The Bulldogs no longer have John Jenkins and Kwame Geathers at nose, but Grantham likes what he sees in junior Mike Thornton.

At 6-foot-1 and 295 pounds, Thornton does not possess the same girth as his two predecessors, but his coach feels he makes up for it in other ways.

"We're not going to change what we do. Mike's a guy whose skill set is his initial quickness, his ability to get into blocks, some of its chance of direction," Grantham said. "Anytime you have players at any position you're going to play to their strengths and have them do the things that they do well whether it's be a move guy, whether it's knock a guy back, play off them or whether it be a penetrating guy and try to get one on one."

Grantham said Thornton fits that role just fine.

"Mike's a guy who I thought had a good spring, and he's done a solid job this summer so I'm looking forward to getting him in camp, along with Chris Mayes and John Atkins to see what they can do. We'll just have to see how it goes from there."

Dawg bites

Grantham said Toby Johnson will be on the field for Georgia's first practice next week. "Toby's a guy who will be out there practicing from Day 1," Grantham said. "He's a guy who we will probably play at the end position. He's got some athletic ability, he just hasn't been in the system yet. We'll have to see what he can handle and how he progresses once we get him on the field."

Grantham said that freshman linebacker Shaun McGee will start out at Sam but has the ability to play inside as well, and could get some looks there this fall. He also said that fellow freshmen Johnny O'Neal and Tim Kimbrough will be inside backers, while Leonard Floyd is slated to work at will behind Jordan Jenkins.

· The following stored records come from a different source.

-- ==== Sys2Proof/Machine/Flags.lean ====
section
/-! DEFINITION. The one computed flag, CHANGED_FN (43), and the one-bit codes of the named values at the ports (30_encoding.md R59, R68; 10_state.md R24; decisions D4, D5). -/

namespace Sys2Proof.Machine

/-- `CHANGED_FN`: byte-wise inequality over the full snapshot, no mask (43_change_detector.md R105, R106). -/
def changedFn (cur last : PinSnapshot) : Bool :=
  (cur.byte0 != last.byte0) || (cur.byte1 != last.byte1)

/-- The `status` port (30_encoding.md R68). -/
def statusCode : Status → BitVec 1
  | .success => 0
  | .notInitialized => 1

/-- The `rep_pad_type` port (R59). -/
def padTypeCode : PadType → BitVec 1
  | .nes => 0
  | .snes => 1

/-- The code of `MODE` (00_scope.md R9). -/
def modeCode : Mode → BitVec 1
  | .nes8Button => 0
  | .snes12ButtonHome => 1

/-- The code of `phase` (10_state.md R24). -/
def phaseCode : Phase → BitVec 1
  | .uninitialized => 0
  | .ready => 1

end Sys2Proof.Machine
end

Junior linebacker Amarlo Herrera has apparently taken a leadership role. "He's done a good job of not only being a good worker for himself but being a guy who demanded that he and other guys around him work the way he thinks they need to work in order to get back to Atlanta. I think he's done those things," Grantham said. "He's a guy who has probably lost a few pounds. He plays well at the weight he is at right now and is a guy who is going through our system for the third time and I think allowing him to be stable will be good for him and what we want to get accomplished with him. I think the things we've needed him to do to become a better player he's done and I'm excited about the leadership role he can have."

Emptying the notebook

Grantham said he's looking forward to seeing what his young defense can do. "I think we've got 17 new players that weren't here last year and some of those guys got to come in the spring so I think we've got a pretty good idea of what guys can do and the fact they came in during the spring was very beneficial to both us and them. Even though they are freshmen, they've been through the system for a spring and have a good grasp of it. They'll get to do it again in August, but the big thing is we've got to evaluate the talent, then develop the talent, then you've got to define the roles for the players who are on the team and find what they can do and how they can help us win. Those are the thing we've got to focus on, along with our conditioning, our team building and our health." c Although Clemson is the first game, Grantham said from a defensive perspective, he'll actually have prepared for all 12 games before all is said and done. "It's really going to be no different than any other camp that we've done form the standpoint, the first third of camp we need to evaluate our talent, see what our pieces are and then determine the players who can help us win. During that middle third of camp, you've got to work on the SEC. You've got some tough games coming along, obviously the first two are going to be important, but you've got Florida in the middle there, we've got Missouri, we've got Tennessee that's new and then Georgia Tech at the end. You're always going to have different nuance each week, so our approach and my approach has always been to introduce those guys to the things systematically or the concepts that they'll have to understand to stop these styles of offense. During the middle session, you're going to get ready for your season. Once you get to the back end there, that's when you start focusing on the first game and getting ready for that. No matter who your opponent is, you've got to be ready for the entire season, the things that present themselves each week."